[How to complete this task] Will you quote all of the entries, word for word?

[Records provided]
'''

-- ==== Sys2Proof/Laws/Shared.lean ====
section
/-! SUPPORT. What the operations that several commands share leave unchanged: a port's change of state, the bypass, the ordered
stop, dark forcing, the hours and the alarms; and what a dispatch does. -/

namespace Sys2Proof.Machine

open Sys2Proof

variable (s : State)

@[simp] theorem enterPort_now (p : Port) (x : PortS) (st : PortState) : (enterPort s p x st).now = s.now := by simp [enterPort]
@[simp] theorem enterPort_start (p : Port) (x : PortS) (st : PortState) : (enterPort s p x st).start = s.start := by simp [enterPort]
@[simp] theorem enterPort_straps (p : Port) (x : PortS) (st : PortState) : (enterPort s p x st).straps = s.straps := by simp [enterPort]
@[simp] theorem enterPort_mantel (p : Port) (x : PortS) (st : PortState) : (enterPort s p x st).mantel = s.mantel := by simp [enterPort]
@[simp] theorem enterPort_screen (p : Port) (x : PortS) (st : PortState) : (enterPort s p x st).screen = s.screen := by simp [enterPort]
@[simp] theorem enterPort_bindery (p : Port) (x : PortS) (st : PortState) : (enterPort s p x st).bindery = s.bindery := by simp [enterPort]
@[simp] theorem enterPort_press (p : Port) (x : PortS) (st : PortState) : (enterPort s p x st).press = s.press := by simp [enterPort]
@[simp] theorem enterPort_prot (p : Port) (x : PortS) (st : PortState) : (enterPort s p x st).prot = s.prot := by simp [enterPort]
@[simp] theorem enterPort_coll (p : Port) (x : PortS) (st : PortState) : (enterPort s p x st).coll = s.coll := by simp [enterPort]
@[simp] theorem enterPort_back (p : Port) (x : PortS) (st : PortState) : (enterPort s p x st).back = s.back := by simp [enterPort]
@[simp] theorem enterPort_legacy (p : Port) (x : PortS) (st : PortState) : (enterPort s p x st).legacy = s.legacy := by simp [enterPort]
@[simp] theorem enterPort_cellar (p : Port) (x : PortS) (st : PortState) : (enterPort s p x st).cellar = s.cellar := by simp [enterPort]
@[simp] theorem enterPort_arch (p : Port) (x : PortS) (st : PortState) : (enterPort s p x st).arch = s.arch := by simp [enterPort]
@[simp] theorem enterPort_power (p : Port) (x : PortS) (st : PortState) : (enterPort s p x st).power = s.power := by simp [enterPort]
@[simp] theorem enterPort_leaf (p : Port) (x : PortS) (st : PortState) : (enterPort s p x st).leaf = s.leaf := by simp [enterPort]
@[simp] theorem enterPort_wire (p : Port) (x : PortS) (st : PortState) : (enterPort s p x st).wire = s.wire := by simp [enterPort]
@[simp] theorem enterPort_fresh (p : Port) (x : PortS) (st : PortState) : (enterPort s p x st).fresh = s.fresh := by simp [enterPort]
@[simp] theorem enterPort_pending (p : Port) (x : PortS) (st : PortState) : (enterPort s p x st).pending = s.pending := by simp [enterPort]

@[simp] theorem admitWaiting_now (n : Nat) : (admitWaiting n s).now = s.now := by
  induction n generalizing s with
  | zero => rfl
  | succ n ih =>
    unfold admitWaiting
    split
    · rfl
    · split <;> simp [ih]
@[simp] theorem admitWaiting_start (n : Nat) : (admitWaiting n s).start = s.start := by
  induction n generalizing s with
  | zero => rfl
  | succ n ih =>
    unfold admitWaiting
    split
    · rfl
    · split <;> simp [ih]
@[simp] theorem admitWaiting_straps (n : Nat) : (admitWaiting n s).straps = s.straps := by
  induction n generalizing s with
  | zero => rfl
  | succ n ih =>
    unfold admitWaiting
    split
    · rfl
    · split <;> simp [ih]
@[simp] theorem admitWaiting_mantel (n : Nat) : (admitWaiting n s).mantel = s.mantel := by
  induction n generalizing s with
  | zero => rfl
  | succ n ih =>
    unfold admitWaiting
    split
    · rfl
    · split <;> simp [ih]
@[simp] theorem admitWaiting_screen (n : Nat) : (admitWaiting n s).screen = s.screen := by
  induction n generalizing s with
  | zero => rfl
  | succ n ih =>
    unfold admitWaiting
    split
    · rfl
    · split <;> simp [ih]
@[simp] theorem admitWaiting_bindery (n : Nat) : (admitWaiting n s).bindery = s.bindery := by
  induction n generalizing s with
  | zero => rfl
  | succ n ih =>
    unfold admitWaiting
    split
    · rfl
    · split <;> simp [ih]
@[simp] theorem admitWaiting_press (n : Nat) : (admitWaiting n s).press = s.press := by
  induction n generalizing s with
  | zero => rfl
  | succ n ih =>
    unfold admitWaiting
    split
    · rfl
    · split <;> simp [ih]
@[simp] theorem admitWaiting_prot (n : Nat) : (admitWaiting n s).prot = s.prot := by
  induction n generalizing s with
  | zero => rfl
  | succ n ih =>
    unfold admitWaiting
    split
    · rfl
    · split <;> simp [ih]
@[simp] theorem admitWaiting_coll (n : Nat) : (admitWaiting n s).coll = s.coll := by
  induction n generalizing s with
  | zero => rfl
  | succ n ih =>
    unfold admitWaiting
    split
    · rfl
    · split <;> simp [ih]
@[simp] theorem admitWaiting_back (n : Nat) : (admitWaiting n s).back = s.back := by
  induction n generalizing s with
  | zero => rfl
  | succ n ih =>
    unfold admitWaiting
    split
    · rfl
    · split <;> simp [ih]
@[simp] theorem admitWaiting_legacy (n : Nat) : (admitWaiting n s).legacy = s.legacy := by
  induction n generalizing s with
  | zero => rfl
  | succ n ih =>
    unfold admitWaiting
    split
    · rfl
    · split <;> simp [ih]
@[simp] theorem admitWaiting_cellar (n : Nat) : (admitWaiting n s).cellar = s.cellar := by
  induction n generalizing s with
  | zero => rfl
  | succ n ih =>
    unfold admitWaiting
    split
    · rfl
    · split <;> simp [ih]
@[simp] theorem admitWaiting_arch (n : Nat) : (admitWaiting n s).arch = s.arch := by
  induction n generalizing s with
  | zero => rfl
  | succ n ih =>
    unfold admitWaiting
    split
    · rfl
    · split <;> simp [ih]
@[simp] theorem admitWaiting_power (n : Nat) : (admitWaiting n s).power = s.power := by
  induction n generalizing s with
  | zero => rfl
  | succ n ih =>
    unfold admitWaiting
    split
    · rfl
    · split <;> simp [ih]
@[simp] theorem admitWaiting_leaf (n : Nat) : (admitWaiting n s).leaf = s.leaf := by
  induction n generalizing s with
  | zero => rfl
  | succ n ih =>
    unfold admitWaiting
    split
    · rfl
    · split <;> simp [ih]
@[simp] theorem admitWaiting_wire (n : Nat) : (admitWaiting n s).wire = s.wire := by
  induction n generalizing s with
  | zero => rfl
  | succ n ih =>
    unfold admitWaiting
    split
    · rfl
    · split <;> simp [ih]
@[simp] theorem admitWaiting_fresh (n : Nat) : (admitWaiting n s).fresh = s.fresh := by
  induction n generalizing s with
  | zero => rfl
  | succ n ih =>
    unfold admitWaiting
    split
    · rfl
    · split <;> simp [ih]
@[simp] theorem admitWaiting_pending (n : Nat) : (admitWaiting n s).pending = s.pending := by
  induction n generalizing s with
  | zero => rfl
  | succ n ih =>
    unfold admitWaiting
    split
    · rfl
    · split <;> simp [ih]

'''

[Response area]
-- ==== Sys2Proof/Laws/Shared.lean ====
section
/-! SUPPORT. What the operations that several commands share leave unchanged: a port's change of state, the bypass, the ordered
stop, dark forcing, the hours and the alarms; and what a dispatch does. -/

namespace Sys2Proof.Machine

open Sys2Proof

variable (s : State)

@[simp] theorem enterPort_now (p : Port) (x : PortS) (st : PortState) : (enterPort s p x st).now = s.now := by simp [enterPort]
@[simp] theorem enterPort_start (p : Port) (x : PortS) (st : PortState) : (enterPort s p x st).start = s.start := by simp [enterPort]
@[simp] theorem enterPort_straps (p : Port) (x : PortS) (st : PortState) : (enterPort s p x st).straps = s.straps := by simp [enterPort]
@[simp] theorem enterPort_mantel (p : Port) (x : PortS) (st : PortState) : (enterPort s p x st).mantel = s.mantel := by simp [enterPort]
@[simp] theorem enterPort_screen (p : Port) (x : PortS) (st : PortState) : (enterPort s p x st).screen = s.screen := by simp [enterPort]
@[simp] theorem enterPort_bindery (p : Port) (x : PortS) (st : PortState) : (enterPort s p x st).bindery = s.bindery := by simp [enterPort]
@[simp] theorem enterPort_press (p : Port) (x : PortS) (st : PortState) : (enterPort s p x st).press = s.press := by simp [enterPort]
@[simp] theorem enterPort_prot (p : Port) (x : PortS) (st : PortState) : (enterPort s p x st).prot = s.prot := by simp [enterPort]
@[simp] theorem enterPort_coll (p : Port) (x : PortS) (st : PortState) : (enterPort s p x st).coll = s.coll := by simp [enterPort]
@[simp] theorem enterPort_back (p : Port) (x : PortS) (st : PortState) : (enterPort s p x st).back = s.back := by simp [enterPort]
@[simp] theorem enterPort_legacy (p : Port) (x : PortS) (st : PortState) : (enterPort s p x st).legacy = s.legacy := by simp [enterPort]
@[simp] theorem enterPort_cellar (p : Port) (x : PortS) (st : PortState) : (enterPort s p x st).cellar = s.cellar := by simp [enterPort]
@[simp] theorem enterPort_arch (p : Port) (x : PortS) (st : PortState) : (enterPort s p x st).arch = s.arch := by simp [enterPort]
@[simp] theorem enterPort_power (p : Port) (x : PortS) (st : PortState) : (enterPort s p x st).power = s.power := by simp [enterPort]
@[simp] theorem enterPort_leaf (p : Port) (x : PortS) (st : PortState) : (enterPort s p x st).leaf = s.leaf := by simp [enterPort]
@[simp] theorem enterPort_wire (p : Port) (x : PortS) (st : PortState) : (enterPort s p x st).wire = s.wire := by simp [enterPort]
@[simp] theorem enterPort_fresh (p : Port) (x : PortS) (st : PortState) : (enterPort s p x st).fresh = s.fresh := by simp [enterPort]
@[simp] theorem enterPort_pending (p : Port) (x : PortS) (st : PortState) : (enterPort s p x st).pending = s.pending := by simp [enterPort]

@[simp] theorem admitWaiting_now (n : Nat) : (admitWaiting n s).now = s.now := by
  induction n generalizing s with
  | zero => rfl
  | succ n ih =>
    unfold admitWaiting
    split
    · rfl
    · split <;> simp [ih]
@[simp] theorem admitWaiting_start (n : Nat) : (admitWaiting n s).start = s.start := by
  induction n generalizing s with
  | zero => rfl
  | succ n ih =>
    unfold admitWaiting
    split
    · rfl
    · split <;> simp [ih]
@[simp] theorem admitWaiting_straps (n : Nat) : (admitWaiting n s).straps = s.straps := by
  induction n generalizing s with
  | zero => rfl
  | succ n ih =>
    unfold admitWaiting
    split
    · rfl
    · split <;> simp [ih]
@[simp] theorem admitWaiting_mantel (n : Nat) : (admitWaiting n s).mantel = s.mantel := by
  induction n generalizing s with
  | zero => rfl
  | succ n ih =>
    unfold admitWaiting
    split
    · rfl
    · split <;> simp [ih]
@[simp] theorem admitWaiting_screen (n : Nat) : (admitWaiting n s).screen = s.screen := by
  induction n generalizing s with
  | zero => rfl
  | succ n ih =>
    unfold admitWaiting
    split
    · rfl
    · split <;> simp [ih]
@[simp] theorem admitWaiting_bindery (n : Nat) : (admitWaiting n s).bindery = s.bindery := by
  induction n generalizing s with
  | zero => rfl
  | succ n ih =>
    unfold admitWaiting
    split
    · rfl
    · split <;> simp [ih]
@[simp] theorem admitWaiting_press (n : Nat) : (admitWaiting n s).press = s.press := by
  induction n generalizing s with
  | zero => rfl
  | succ n ih =>
    unfold admitWaiting
    split
    · rfl
    · split <;> simp [ih]
@[simp] theorem admitWaiting_prot (n : Nat) : (admitWaiting n s).prot = s.prot := by
  induction n generalizing s with
  | zero => rfl
  | succ n ih =>
    unfold admitWaiting
    split
    · rfl
    · split <;> simp [ih]
@[simp] theorem admitWaiting_coll (n : Nat) : (admitWaiting n s).coll = s.coll := by
  induction n generalizing s with
  | zero => rfl
  | succ n ih =>
    unfold admitWaiting
    split
    · rfl
    · split <;> simp [ih]
@[simp] theorem admitWaiting_back (n : Nat) : (admitWaiting n s).back = s.back := by
  induction n generalizing s with
  | zero => rfl
  | succ n ih =>
    unfold admitWaiting
    split
    · rfl
    · split <;> simp [ih]
@[simp] theorem admitWaiting_legacy (n : Nat) : (admitWaiting n s).legacy = s.legacy := by
  induction n generalizing s with
  | zero => rfl
  | succ n ih =>
    unfold admitWaiting
    split
    · rfl
    · split <;> simp [ih]
@[simp] theorem admitWaiting_cellar (n : Nat) : (admitWaiting n s).cellar = s.cellar := by
  induction n generalizing s with
  | zero => rfl
  | succ n ih =>
    unfold admitWaiting
    split
    · rfl
    · split <;> simp [ih]
@[simp] theorem admitWaiting_arch (n : Nat) : (admitWaiting n s).arch = s.arch := by
  induction n generalizing s with
  | zero => rfl
  | succ n ih =>
    unfold admitWaiting
    split
    · rfl
    · split <;> simp [ih]
@[simp] theorem admitWaiting_power (n : Nat) : (admitWaiting n s).power = s.power := by
  induction n generalizing s with
  | zero => rfl
  | succ n ih =>
    unfold admitWaiting
    split
    · rfl
    · split <;> simp [ih]
@[simp] theorem admitWaiting_leaf (n : Nat) : (admitWaiting n s).leaf = s.leaf := by
  induction n generalizing s with
  | zero => rfl
  | succ n ih =>
    unfold admitWaiting
    split
    · rfl
    · split <;> simp [ih]
@[simp] theorem admitWaiting_wire (n : Nat) : (admitWaiting n s).wire = s.wire := by
  induction n generalizing s with
  | zero => rfl
  | succ n ih =>
    unfold admitWaiting
    split
    · rfl
    · split <;> simp [ih]
@[simp] theorem admitWaiting_fresh (n : Nat) : (admitWaiting n s).fresh = s.fresh := by
  induction n generalizing s with
  | zero => rfl
  | succ n ih =>
    unfold admitWaiting
    split
    · rfl
    · split <;> simp [ih]
@[simp] theorem admitWaiting_pending (n : Nat) : (admitWaiting n s).pending = s.pending := by
  induction n generalizing s with
  | zero => rfl
  | succ n ih =>
    unfold admitWaiting
    split
    · rfl
    · split <;> simp [ih]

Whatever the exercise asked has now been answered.